Нарастающую городскую популярность быстро настигла и оставила далеко позади популярность иного рода. И вот Смит вновь мнётся в углу выставочной галереи. Пугающая своими размерами, она нашла достойное место каждому его произведению. Даже колодец-журавль, выполненный в виде нефтяной вышки, поместился под её сводами, периодически раскачиваясь вперёд-назад. Стоя среди множества незнакомцев одетых куда лучше него, выставленный напоказ рядом со всем своим внутренним миром, он нервно теребил в руках опустевший в первые же секунды бокал и тяжело дышал. Он боялся, что всё это шутка с самых первых минут, когда ещё только перечитывал приглашение. Снова и снова. Теперь уже почти смирившийся с реальностью происходящего, он боялся, что все вокруг пришли лишь для того, чтобы посмеяться над ним. Не выдержав давления он выскочил на балкон и набрал полную грудь свежего майского воздуха. Далеко внизу, подобно муравьям сновали шляпы и зонтики. Словно игрушечные, по дорогам проносились крохотные машины, периодически пропуская прохожих. Чужой и неизведанный, огромный ночной город ощетинился огнями из-за которых всё было видно отчётливо и ясно. Всё совсем не так, как дома. В его захолустном городке, в его потрёпанном домишке. В его серой и скучной жизни. Внезапно для самого себя, Смит ухмыльнулся.
«Простите» — донёсся голос из-за спины — «Прелестные работы» Обернувшись, Cмит увидел довольно юную особу, одетую в элегантное чёрное платье. В руках у кошки была аккуратная черная сумочка.
«Надеюсь на это» — отозвался заяц — «Иначе я и вовсе не представляю, что я тут делаю». Поразмыслив еще секунду он добавил — «Простите, — всему виной моё волнение. С кем я имею честь беседовать?»

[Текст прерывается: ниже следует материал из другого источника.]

/-- R209, R210 (spec/07): SPAWN posts the packet at ga towards the operand gd; TPOST posts the datum ga to a trigger
entry; TBIND asks the entry to be bound, or unbound where ga is 0, and waits for its answer. -/
def Obligations.SpawnAndTriggers : Prop :=
  ∀ (c : Chain) (s : State) (t : Thread), s.here = some t → isQueue c.a = false → isQueue c.d = false →
    (executable s t .spawn c = true → ∀ off, Loadable s t (t.scalar c.a) 64 64 off →
      (c.scope = .cube → eaCube (t.scalar c.d) = s.logical) →
      exec (.spawn c) s = .next (endsIn s t .spawn c ((issuedFor s t .spawn c).post
        (packetFor s t c (t.scalar c.d) (.spawn (storeDwords s off 8) (t.scalar c.d) none))))) ∧
    (executable s t .tpost c = true → bits (t.scalar c.d) 63 22 = 0 →
      (c.scope = .cube → bits (t.scalar c.d) 21 8 = s.logical) →
      exec (.tpost c) s = .next (endsIn s t .tpost c ((issuedFor s t .tpost c).post
        (directFor s t (bits (t.scalar c.d) 21 8 * 2048 + 1024 + bits (t.scalar c.d) 7 0 / 64) (classOf c)
          (.tpost (bits (t.scalar c.d) 7 0) (t.scalar c.a)))))) ∧
    (executable s t .tbind c = true → t.scalar c.a = 0 →
      exec (.tbind c) s = .next (heldIn s t ((issuedFor s t .tbind c).send
        { directFor s t (s.ep (1024 + bits (t.scalar c.d) 7 0 / 64)) 0 (.tbind (bits (t.scalar c.d) 7 0) none) with
          addr := 0 }) (.awaiting s.nextId (resumeOf .tbind c t 10)))) ∧
    (executable s t .tbind c = true → t.scalar c.a ≠ 0 → ∀ off, Loadable s t (t.scalar c.a) 64 64 off →
      exec (.tbind c) s = .next (heldIn s t ((issuedFor s t .tbind c).send
        { directFor s t (s.ep (1024 + bits (t.scalar c.d) 7 0 / 64)) 0
            (.tbind (bits (t.scalar c.d) 7 0) (some (storeDwords s off 8))) with addr := t.scalar c.a })
        (.awaiting s.nextId (resumeOf .tbind c t 10))))
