theorem returnResult_passesBeat {q : SinkStrip} {rest : List SinkStrip} (hx : t.status ≠ .exiting)
    (hp : ∀ p ∈ t.pend, p.writes = none) (hbeats : t.beats = q :: rest) :
    returnResult s core slot = some ((s.setThread core slot { t with beats := rest }).modCore core fun k =>
      { k with sinkq := k.sinkq ++ [q] }) := by
  have hnone : (t.pend.find? fun q => q.writes.isSome) = none :=
    List.find?_eq_none.mpr fun p hmem => by simp [hp p hmem]
  unfold returnResult
  simp only [h, knownPend, hnone, passBeat, hbeats]

end

/-- R35 (spec/01), R107 (spec/04), R215 (spec/07), R178 (spec/06), R202: results, traps and the ends of waits. -/
theorem claim_waitEvents : Claim.WaitEvents := by
  intro s core slot t h
  refine ⟨fun hx p ws hp hws => happens_some (returnResult_lands h hx hp hws), ?ends,
    fun q rest hx hp hb => happens_some (returnResult_passesBeat h hx hp hb), ?trap, ?sleep, ?mailLimit, ?mail, ?recv,
    ?barrier, ?stfe⟩
  case ends =>
    intro hx hk
    refine happens_some ?_
    simp only [returnResult, h, hx, hk, if_true]
  case trap =>
    intro x hx hk
    refine happens_some ?_
    simp only [enterTrap, h, hx, hk, if_true]
  case sleep =>
    intro w kind since a d ea hx hlim hlate
    refine happens_some ?_
    simp only [expireSleep, h, hx, (expired_iff _ _ _).mpr ⟨hlim, hlate⟩, if_true]
  case mailLimit =>
    intro g mb e r since hx hlim hlate hmail
    refine happens_some ?_
    simp only [expireMwait, h, hx, (expired_iff _ _ _).mpr ⟨hlim, hlate⟩, hmail, Bool.not_false, Bool.and_self, if_true]
  case mail =>
    intro g mb e r since hx hs hmail
    refine happens_some (releaseBlock_finishes h hx (fun _ _ => Wait.noConfusion) hs ?_)
    simp only [finishWait, h, hx, hmail, if_true]
  case recv =>
    intro o r since hdr u hx hs hrecv
    refine happens_some (releaseBlock_finishes h hx (fun _ _ => Wait.noConfusion) hs ?_)
    simp only [finishWait, h, hx, hrecv]
  case barrier =>
    intro r since a hx hs ha hlost hrel
    refine happens_some (releaseBlock_finishes h hx (fun _ _ => Wait.noConfusion) hs ?_)
    simp only [finishWait, h, hx, ha, hlost, hrel, Bool.false_eq_true, if_false, if_true]
  case stfe =>
    intro id p hid hp
    refine happens_some ?_
    simp only [expireStfe, hid, hp]

/-- Settles O43, from `claim_queueEvents` and `claim_waitEvents`. -/
theorem queueAndWaitEvents : Obligations.QueueAndWaitEvents := ⟨claim_queueEvents, claim_waitEvents⟩

end Sys2Proof.Machine
end
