-- ==== Sys2Proof/Machine/Flags.lean ====
section
/-! DEFINITION. Status that is computed and not stored: the channel's level (10_state.md R33), the indicator's next
level (R34) and which units run (R32). -/

namespace Sys2Proof.Machine

/-- `ch_level` (10_state.md R33). -/
def State.chLevel (s : State) : Nat := s.ch.length

/-- `ch_empty` (10_state.md R33). -/
def State.chEmpty (s : State) : Bool := s.chLevel == 0

/-- `ch_full` (10_state.md R33). -/
def State.chFull (s : State) : Bool := s.chLevel == s.params.chDepth

/-- The test of `ChPush`: `|ch_q| < CH_DEPTH` (42_channel.md R181). -/
def State.chHasRoom (s : State) : Bool := decide (s.chLevel < s.params.chDepth)

/-- `ind ^ 1` (10_state.md R34; 43_sequencers.md R216). -/
def toggled (level : Bool) : Bool := !level

/-- A unit steps only while its status is `RUN` (10_state.md R32). -/
def State.running (s : State) : UnitId → Bool
  | .A => s.a.st == .run
  | .B => s.b.st == .run

/-- The program index of a unit (10_state.md R30, R31). -/
def State.pc (s : State) : UnitId → Nat
  | .A => s.a.pc
  | .B => s.b.pc

end Sys2Proof.Machine
end

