-- ==== Sys2Proof/Machine/Sequencer.lean ====
section
/-! DEFINITION. The operations of the two sequencers (43_sequencers.md): `WAIT`, `DIAG`, `TOGGLE`, `REDRAW`. -/

namespace Sys2Proof.Machine

/-- `WAIT n` (43_sequencers.md R212): the model has no clock (R213), so it records the lower bound asked for. -/
def execWait (n : Word) (s : State) : Host.Outcome State Fault Refusal :=
  .next (s.emitA (.wait n)).advanceA

/-- `DIAG` (43_sequencers.md R214): the line has no content in the model. -/
def execDiag (s : State) : Host.Outcome State Fault Refusal :=
  .next (s.emitA .diag).advanceA

/-- `TOGGLE` (43_sequencers.md R216). -/
def execToggle (s : State) : Host.Outcome State Fault Refusal :=
  .next ({ s with b := { s.b with ind := toggled s.b.ind } }.emitB (.ind (toggled s.b.ind))).advanceB

/-- `REDRAW` (43_sequencers.md R218). -/
def execRedraw (s : State) : Host.Outcome State Fault Refusal :=
  withReg .rollB s.b.roll fun r => withReg .pitchB s.b.pitch fun p =>
    .next (s.emitB (.redraw (fmt1 r) (fmt1 p))).advanceB

end Sys2Proof.Machine
end

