-- ==== Sys2Proof/Laws/Numerics.lean ====
section
/-! SUPPORT. What is known of the two open functions: `atan2deg` and `hyp` keep the properties imposed on them, and so
does the text of a value; and the sign and the bounds of a value in units. -/

namespace Sys2Proof.Machine

/-! ## Values in units -/

theorem units_unit_pos : (0 : Int) < unitsPerOne := by decide

theorem realOf_pos_iff {v : F32} : 0 < realOf v ↔ 0 < units v := by
  rw [realOf, div_pos_iff_of_pos_right unitsPerOne_pos]
  exact_mod_cast Iff.rfl

theorem realOf_neg_iff {v : F32} : realOf v < 0 ↔ units v < 0 := by
  rw [realOf, div_lt_iff₀ unitsPerOne_pos, zero_mul]
  exact_mod_cast Iff.rfl

theorem realOf_eq_zero_iff {v : F32} : realOf v = 0 ↔ units v = 0 := by
  rw [realOf, div_eq_iff unitsPerOne_pos.ne', zero_mul]
  exact_mod_cast Iff.rfl

theorem realOf_le_iff {v : F32} (n : Int) : realOf v ≤ n ↔ units v ≤ n * unitsPerOne := by
  rw [realOf, div_le_iff₀ unitsPerOne_pos]
  exact_mod_cast Iff.rfl

theorem le_realOf_iff {v : F32} (n : Int) : (n : ℚ) ≤ realOf v ↔ n * unitsPerOne ≤ units v := by
  rw [realOf, le_div_iff₀ unitsPerOne_pos]
  exact_mod_cast Iff.rfl

theorem units_posZero : units posZero = 0 := by decide
theorem units_negZero : units negZero = 0 := by decide
theorem units_deg90 : units deg90 = 90 * unitsPerOne := by decide
theorem units_degNeg90 : units degNeg90 = -(90 * unitsPerOne) := by decide
theorem units_deg180 : units deg180 = 180 * unitsPerOne := by decide
theorem units_degNeg180 : units degNeg180 = -(180 * unitsPerOne) := by decide

/-- A finite value in units is below 2^277. -/
theorem magUnits_lt_of_finite {v : F32} (h : isFinite v = true) : magUnits (magBits v) < 2 ^ 24 * 2 ^ 253 := by
  have hp : magBits v < infMag := by simpa [isFinite] using h
  obtain ⟨k, r, he, hr, hk, hm⟩ := exists_pattern (magBits v)
  rw [hm]
  have hk2 : k ≤ 253 := by
    unfold infMag at hp
    omega
  calc r * 2 ^ k ≤ r * 2 ^ 253 := Nat.mul_le_mul_left _ (Nat.pow_le_pow_right (by decide) hk2)
    _ < 2 ^ 24 * 2 ^ 253 := Nat.mul_lt_mul_of_pos_right hr (by positivity)

/-! ## `NUM` (41_orientation_encoder.md R153) -/

theorem atan2Axis_zero_pos {y x : F32} (hy : y = posZero ∨ y = negZero) (hx : 0 < units x) : atan2Axis y x = some y := by
  rw [atan2Axis, if_pos hy, if_pos hx]

theorem atan2Axis_zero_neg {y x : F32} (hy : y = posZero ∨ y = negZero) (hx : units x < 0) :
    atan2Axis y x = some (if y = posZero then deg180 else degNeg180) := by
  rw [atan2Axis, if_pos hy, if_neg (by omega), if_pos hx]

theorem atan2Axis_zero_zero {y : F32} (hy : y = posZero ∨ y = negZero) : atan2Axis y posZero = some y := by
  rw [atan2Axis, if_pos hy, if_neg (by rw [units_posZero]; decide), if_neg (by rw [units_posZero]; decide), if_pos rfl]

theorem atan2Axis_vertical {y : F32} (hy : units y ≠ 0) :
    atan2Axis y posZero = some (if 0 < units y then deg90 else degNeg90) := by
  have h : ¬ (y = posZero ∨ y = negZero) := by
    rintro (rfl | rfl)
    · exact hy units_posZero
    · exact hy units_negZero
  rw [atan2Axis, if_neg h, if_pos rfl]

theorem atan2deg_axis {y x r : F32} (hy : isFinite y = true) (hx : isFinite x = true) (h : atan2Axis y x = some r) :
    atan2deg y x = r := by
  simp only [atan2deg, hy, hx, Bool.and_true, if_true, h]

/-- `atan2deg` of finite operands is finite, lies within 180 degrees and has the sign of its first operand. -/
theorem atan2deg_allowed {y x : F32} (hy : isFinite y = true) (hx : isFinite x = true) :
    atan2Allowed y (atan2deg y x) = true := by
  have hu := units_unit_pos
  unfold atan2deg
  rw [hy, hx]
  simp only [Bool.and_true, if_true]
  cases h : atan2Axis y x with
  | none =>
    simp only
    split
    · assumption
    · simp [atan2Allowed, units_posZero]
      decide
  | some r =>
    simp only
    unfold atan2Axis at h
    split at h
    · rename_i hz
      have hy0 : units y = 0 := by
        rcases hz with rfl | rfl
        · exact units_posZero
        · exact units_negZero
      split at h
      · cases h
        simp [atan2Allowed, hy0, hy]
      · split at h
        · cases h
          split
          · simp [atan2Allowed, hy0, units_deg180]
            decide
          · simp [atan2Allowed, hy0, units_degNeg180]
            decide
        · split at h
          · cases h
            simp [atan2Allowed, hy0, hy]
          · cases h
    · split at h
      · cases h
        split
        · simp [atan2Allowed, units_deg90]
          constructor
          · decide
          · omega
        · simp [atan2Allowed, units_degNeg90]
          constructor
          · decide
          · omega
      · cases h

theorem fAbs_eq (v : F32) : fAbs v = packF false (magBits v) := by
  apply BitVec.eq_of_toNat_eq
  rw [packF_toNat _ (magBits_lt v)]
  simp only [fAbs, BitVec.toNat_and, magBits]
  change v.toNat &&& (2 ^ 31 - 1) = _
  rw [Nat.and_two_pow_sub_one_eq_mod]
  simp

theorem fAbs_allowed {v : F32} (h : isFinite v = true) : hypAllowed (fAbs v) = true := by
  have hp : magBits v < infMag := by simpa [isFinite] using h
  have hne : packF false (magBits v) ≠ negZero := fun he => by
    have := congrArg BitVec.msb he
    rw [msb_packF _ (magBits_lt v)] at this
    exact absurd this (by decide)
  simp only [hypAllowed, fAbs_eq, (isFinite_packF false (magBits_lt v)).2 hp, units_packF _ (magBits_lt v), Bool.true_and,
    Bool.and_eq_true, decide_eq_true_iff]
  exact ⟨by simp, hne⟩

/-- `hyp` of finite operands is finite, not negative and not -0. -/
theorem hyp_allowed {y z : F32} (hy : isFinite y = true) (hz : isFinite z = true) : hypAllowed (hyp y z) = true := by
  unfold hyp
  rw [hy, hz]
  simp only [Bool.and_true, if_true]
  split
  · exact fAbs_allowed hy
  · split
    · exact fAbs_allowed hz
    · split
      · assumption
      · decide

/-! ## `FMT1` (43_sequencers.md R217) -/

theorem digitsValue_append (l m : List (Fin 10)) (a : Nat) :
    digitsValue a (l ++ m) = digitsValue (digitsValue a l) m := by
  induction l generalizing a with
  | nil => rfl
  | cons d l ih => exact ih _

theorem digitsValue_lastDigits (n w : Nat) : digitsValue 0 (lastDigits n w) = w % 10 ^ n := by
  induction n generalizing w with
  | zero => simp [lastDigits, digitsValue, Nat.mod_one]
  | succ n ih =>
    rw [lastDigits, digitsValue_append, ih]
    simp only [digitsValue, Fin.ofNat]
    rw [Nat.pow_succ', Nat.mod_mul]
    omega

theorem digitsValue_zero (l : List (Fin 10)) : digitsValue 0 (0 :: l) = digitsValue 0 l := rfl

/-- The digits of a text made from a number of tenths spell that number, where there are enough of them. -/
theorem digitsValue_tenths {d n : Nat} (h : n / 10 < 10 ^ d) :
    digitsValue 0 (0 :: lastDigits d (n / 10) ++ [Fin.ofNat 10 n]) = n := by
  rw [digitsValue_append, digitsValue_zero, digitsValue_lastDigits, Nat.mod_eq_of_lt h]
  simp only [digitsValue, Fin.ofNat]
  omega

/-- `nearestText` spells the nearest tenth. -/
theorem tenthsOf_nearestText {v : F32} (hv : isFinite v = true) :
    tenthsOf (nearestText v) =
      (if v.msb then -1 else 1) *
        (((20 * (units v).natAbs + unitsPerOne) / (2 * unitsPerOne) : Nat) : Int) := by
  have hm := magUnits_lt_of_finite hv
  rw [← natAbs_units] at hm
  have hlt : (20 * (units v).natAbs + unitsPerOne) / (2 * unitsPerOne) / 10 < 10 ^ 40 := by
    rw [Nat.div_div_eq_div_mul, Nat.div_lt_iff_lt_mul (by decide)]
    calc 20 * (units v).natAbs + unitsPerOne ≤ 20 * (2 ^ 24 * 2 ^ 253) + unitsPerOne := by omega
      _ < 10 ^ 40 * (2 * unitsPerOne * 10) := by
        unfold unitsPerOne
        norm_num
  have hd := digitsValue_tenths hlt
  unfold tenthsOf nearestText
  simp only
  rw [hd]
  cases v.msb <;> simp

/-- The nearest tenth keeps the property of R217. -/
theorem nearestText_allowed {v : F32} (hv : isFinite v = true) : textAllowed v (nearestText v) = true := by
  unfold textAllowed
  rw [tenthsOf_nearestText hv, decide_eq_true_iff, natAbs_units]
  have hu := units_eq v
  have e1 := Nat.div_add_mod (20 * magUnits (magBits v) + unitsPerOne) (2 * unitsPerOne)
  have e2 := Nat.mod_lt (20 * magUnits (magBits v) + unitsPerOne) (show 0 < 2 * unitsPerOne by decide)
  generalize (20 * magUnits (magBits v) + unitsPerOne) / (2 * unitsPerOne) = n at *
  generalize magUnits (magBits v) = m at *
  generalize unitsPerOne = u at *
  rw [show 2 * u * n = 2 * (n * u) by ring] at e1
  rw [hu]
  cases v.msb
  · simp only [Bool.false_eq_true, if_false, one_mul]
    rw [show 2 * (n : Int) * u = 2 * (n * u : Nat) by push_cast; ring]
    omega
  · simp only [if_true]
    rw [show 2 * (-1 * (n : Int)) * u = -2 * (n * u : Nat) by push_cast; ring]
    omega

/-- The text of a finite value keeps the property of R217. -/
theorem oneDecimal_allowed {v : F32} (hv : isFinite v = true) : textAllowed v (oneDecimal v) = true := by
  unfold oneDecimal
  split
  · assumption
  · exact nearestText_allowed hv

end Sys2Proof.Machine
end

«Не извольте волноваться» — ответила она, улыбнувшись — «Я хозяйка галереи. Моя фамилия — Смит»...
Они беседовали много в тот вечер. Волны посетителей накатывали и исчезали, огибая эту парочку так, словно ничто не в силах их потревожить. Внезапные вспышки фотокамер изредка вспарывали карамельно-жёлтую дымку света софитов и тут же угасали. Разговоры увлекли их двоих на всю ночь, а под утро они уже и думать не могли, что когда-то небыли знакомы. Он шептал ей о чернильном небе и алых закатах. Шутил об астероидах из сыра и облаках из сахарной ваты. Она рассказывала ему о стихах из давних эпох и народах по другую сторону земного шара. Порой она зарывалась лицом в лапы, пытаясь скрыть смущение,  но на каждый поцелуй отвечала еще одним поцелуем.
Смит проснулся известным и в меру богатым, но обе эти вещи, на которые он никогда не претендовал так и не стали для него важными. Ведь он проснулся счастливым, в тёплых объятиях той, кого полюбил с первых минут. Солнце лениво пробивалось сквозь шторы, а он еще долго лежал, глядя на потолок дома неизвестного, но уже не чужого. Он думал о судьбе, знаках и свершениях, еще даже не подозревая о том сколько общего в них самих и их будущем. А где-то в гостиной стояла статуэтка в виде комара, чьи тонкие усики-винтики нелепо топорщились, а дурацкие глаза из гаек разного размера хитро блестели в лучах того же ленивого солнца.